Work order: The line containing "[xField, BitVec.extractLsb'_toNat, Nat.shiftRight_eq_div_pow]" marks the end: output every line of the data up to it, and that line too, exactly as written.

Data under study:
· · · ·

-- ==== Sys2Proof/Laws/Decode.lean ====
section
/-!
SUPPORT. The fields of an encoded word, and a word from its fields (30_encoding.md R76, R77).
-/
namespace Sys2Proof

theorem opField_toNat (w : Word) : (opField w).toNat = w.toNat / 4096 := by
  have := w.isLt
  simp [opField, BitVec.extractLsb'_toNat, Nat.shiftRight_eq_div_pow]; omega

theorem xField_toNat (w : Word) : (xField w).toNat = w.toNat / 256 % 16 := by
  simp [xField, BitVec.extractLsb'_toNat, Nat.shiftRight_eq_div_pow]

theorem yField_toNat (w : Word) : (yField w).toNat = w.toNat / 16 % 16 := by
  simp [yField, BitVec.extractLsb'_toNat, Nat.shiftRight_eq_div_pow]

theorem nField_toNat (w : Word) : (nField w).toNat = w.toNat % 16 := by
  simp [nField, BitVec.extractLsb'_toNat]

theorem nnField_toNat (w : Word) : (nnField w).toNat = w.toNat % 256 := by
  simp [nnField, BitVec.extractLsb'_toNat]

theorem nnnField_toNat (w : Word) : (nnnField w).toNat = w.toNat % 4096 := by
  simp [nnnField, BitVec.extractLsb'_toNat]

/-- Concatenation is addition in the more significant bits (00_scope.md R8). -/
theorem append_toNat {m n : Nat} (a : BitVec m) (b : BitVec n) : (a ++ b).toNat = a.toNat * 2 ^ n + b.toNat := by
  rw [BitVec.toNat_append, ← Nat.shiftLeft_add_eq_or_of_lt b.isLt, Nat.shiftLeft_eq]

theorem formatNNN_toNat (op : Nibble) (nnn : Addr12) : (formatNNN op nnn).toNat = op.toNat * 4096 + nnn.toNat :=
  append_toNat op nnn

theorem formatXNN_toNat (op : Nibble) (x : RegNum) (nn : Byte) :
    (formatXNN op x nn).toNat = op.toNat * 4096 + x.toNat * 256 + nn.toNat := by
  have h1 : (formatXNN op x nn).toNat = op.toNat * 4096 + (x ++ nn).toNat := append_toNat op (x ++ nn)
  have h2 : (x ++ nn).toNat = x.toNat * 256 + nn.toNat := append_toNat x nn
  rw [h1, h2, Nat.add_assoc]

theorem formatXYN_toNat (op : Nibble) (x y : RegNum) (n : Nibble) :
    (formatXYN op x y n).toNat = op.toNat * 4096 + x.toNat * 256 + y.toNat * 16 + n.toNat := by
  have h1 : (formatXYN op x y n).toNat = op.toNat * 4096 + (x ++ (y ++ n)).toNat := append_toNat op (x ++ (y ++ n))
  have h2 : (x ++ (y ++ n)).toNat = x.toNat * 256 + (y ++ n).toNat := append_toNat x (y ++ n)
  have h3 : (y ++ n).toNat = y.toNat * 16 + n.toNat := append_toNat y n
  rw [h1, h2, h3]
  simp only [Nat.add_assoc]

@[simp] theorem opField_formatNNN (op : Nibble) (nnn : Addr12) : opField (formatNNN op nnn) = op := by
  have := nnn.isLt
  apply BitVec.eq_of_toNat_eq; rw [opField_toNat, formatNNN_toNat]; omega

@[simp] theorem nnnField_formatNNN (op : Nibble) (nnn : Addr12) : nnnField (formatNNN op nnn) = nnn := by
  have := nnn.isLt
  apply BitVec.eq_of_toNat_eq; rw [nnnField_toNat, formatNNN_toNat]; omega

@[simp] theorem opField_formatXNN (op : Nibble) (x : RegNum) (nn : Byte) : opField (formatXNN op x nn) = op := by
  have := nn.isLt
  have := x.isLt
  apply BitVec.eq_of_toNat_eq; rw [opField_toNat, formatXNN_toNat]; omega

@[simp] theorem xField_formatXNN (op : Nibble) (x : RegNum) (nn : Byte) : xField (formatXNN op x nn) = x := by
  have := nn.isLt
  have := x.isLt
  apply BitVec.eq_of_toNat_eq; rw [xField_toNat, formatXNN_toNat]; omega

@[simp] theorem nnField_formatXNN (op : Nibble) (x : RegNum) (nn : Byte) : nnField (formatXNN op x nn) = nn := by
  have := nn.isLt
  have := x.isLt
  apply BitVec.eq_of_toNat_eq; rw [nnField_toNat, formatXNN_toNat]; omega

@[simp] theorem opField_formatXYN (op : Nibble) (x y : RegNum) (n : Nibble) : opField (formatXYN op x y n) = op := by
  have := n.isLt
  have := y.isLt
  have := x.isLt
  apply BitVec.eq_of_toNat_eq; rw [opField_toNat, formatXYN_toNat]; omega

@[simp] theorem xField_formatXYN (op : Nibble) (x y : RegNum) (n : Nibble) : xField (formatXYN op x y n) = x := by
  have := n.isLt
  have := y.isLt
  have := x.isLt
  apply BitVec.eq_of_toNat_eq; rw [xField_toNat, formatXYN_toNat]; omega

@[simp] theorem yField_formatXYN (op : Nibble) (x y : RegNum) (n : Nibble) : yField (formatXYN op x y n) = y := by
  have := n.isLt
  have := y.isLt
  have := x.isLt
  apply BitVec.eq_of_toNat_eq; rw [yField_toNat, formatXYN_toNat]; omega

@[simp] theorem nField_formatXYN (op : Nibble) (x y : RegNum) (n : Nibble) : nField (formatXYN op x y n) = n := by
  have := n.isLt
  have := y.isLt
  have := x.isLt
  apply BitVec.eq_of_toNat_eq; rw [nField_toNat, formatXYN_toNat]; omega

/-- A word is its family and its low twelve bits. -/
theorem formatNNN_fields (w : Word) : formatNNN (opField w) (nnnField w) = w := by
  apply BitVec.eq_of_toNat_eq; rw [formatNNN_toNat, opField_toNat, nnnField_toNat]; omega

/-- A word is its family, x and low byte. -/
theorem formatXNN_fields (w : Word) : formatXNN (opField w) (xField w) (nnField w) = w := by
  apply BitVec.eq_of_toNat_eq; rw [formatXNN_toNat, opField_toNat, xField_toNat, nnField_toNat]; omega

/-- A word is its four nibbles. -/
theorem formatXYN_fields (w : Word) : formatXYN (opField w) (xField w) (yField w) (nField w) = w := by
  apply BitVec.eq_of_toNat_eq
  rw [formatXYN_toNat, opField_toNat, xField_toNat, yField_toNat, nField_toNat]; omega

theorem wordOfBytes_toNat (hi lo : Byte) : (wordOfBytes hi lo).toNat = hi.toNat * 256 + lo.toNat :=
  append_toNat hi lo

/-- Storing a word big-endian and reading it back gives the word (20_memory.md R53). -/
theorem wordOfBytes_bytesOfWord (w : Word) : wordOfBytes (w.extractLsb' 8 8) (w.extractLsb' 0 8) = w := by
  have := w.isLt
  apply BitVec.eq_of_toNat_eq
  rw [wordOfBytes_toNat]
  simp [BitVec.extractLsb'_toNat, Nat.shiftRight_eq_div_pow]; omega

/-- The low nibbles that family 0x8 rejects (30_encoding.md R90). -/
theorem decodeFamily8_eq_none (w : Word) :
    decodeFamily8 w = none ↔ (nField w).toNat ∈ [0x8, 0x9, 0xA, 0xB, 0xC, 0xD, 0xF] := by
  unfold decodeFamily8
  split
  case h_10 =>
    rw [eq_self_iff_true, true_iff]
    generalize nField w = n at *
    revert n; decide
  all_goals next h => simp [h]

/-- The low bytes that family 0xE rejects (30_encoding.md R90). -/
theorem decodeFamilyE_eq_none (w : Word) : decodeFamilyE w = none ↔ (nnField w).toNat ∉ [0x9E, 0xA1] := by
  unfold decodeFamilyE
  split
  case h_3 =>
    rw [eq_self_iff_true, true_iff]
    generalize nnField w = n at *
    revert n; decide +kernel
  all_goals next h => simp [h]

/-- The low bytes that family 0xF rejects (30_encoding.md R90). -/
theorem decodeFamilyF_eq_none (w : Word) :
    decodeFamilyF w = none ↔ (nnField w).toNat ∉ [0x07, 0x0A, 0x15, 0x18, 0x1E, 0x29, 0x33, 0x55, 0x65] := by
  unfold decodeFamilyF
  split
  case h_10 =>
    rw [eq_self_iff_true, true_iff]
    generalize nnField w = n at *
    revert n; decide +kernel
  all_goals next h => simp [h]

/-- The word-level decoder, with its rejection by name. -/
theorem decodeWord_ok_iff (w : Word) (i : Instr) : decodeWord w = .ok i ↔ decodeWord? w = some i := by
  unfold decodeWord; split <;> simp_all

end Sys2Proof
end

· · · ·

Your response:
-- ==== Sys2Proof/Laws/Decode.lean ====
section
/-!
SUPPORT. The fields of an encoded word, and a word from its fields (30_encoding.md R76, R77).
-/
namespace Sys2Proof

theorem opField_toNat (w : Word) : (opField w).toNat = w.toNat / 4096 := by
  have := w.isLt
  simp [opField, BitVec.extractLsb'_toNat, Nat.shiftRight_eq_div_pow]; omega

theorem xField_toNat (w : Word) : (xField w).toNat = w.toNat / 256 % 16 := by
  simp [xField, BitVec.extractLsb'_toNat, Nat.shiftRight_eq_div_pow]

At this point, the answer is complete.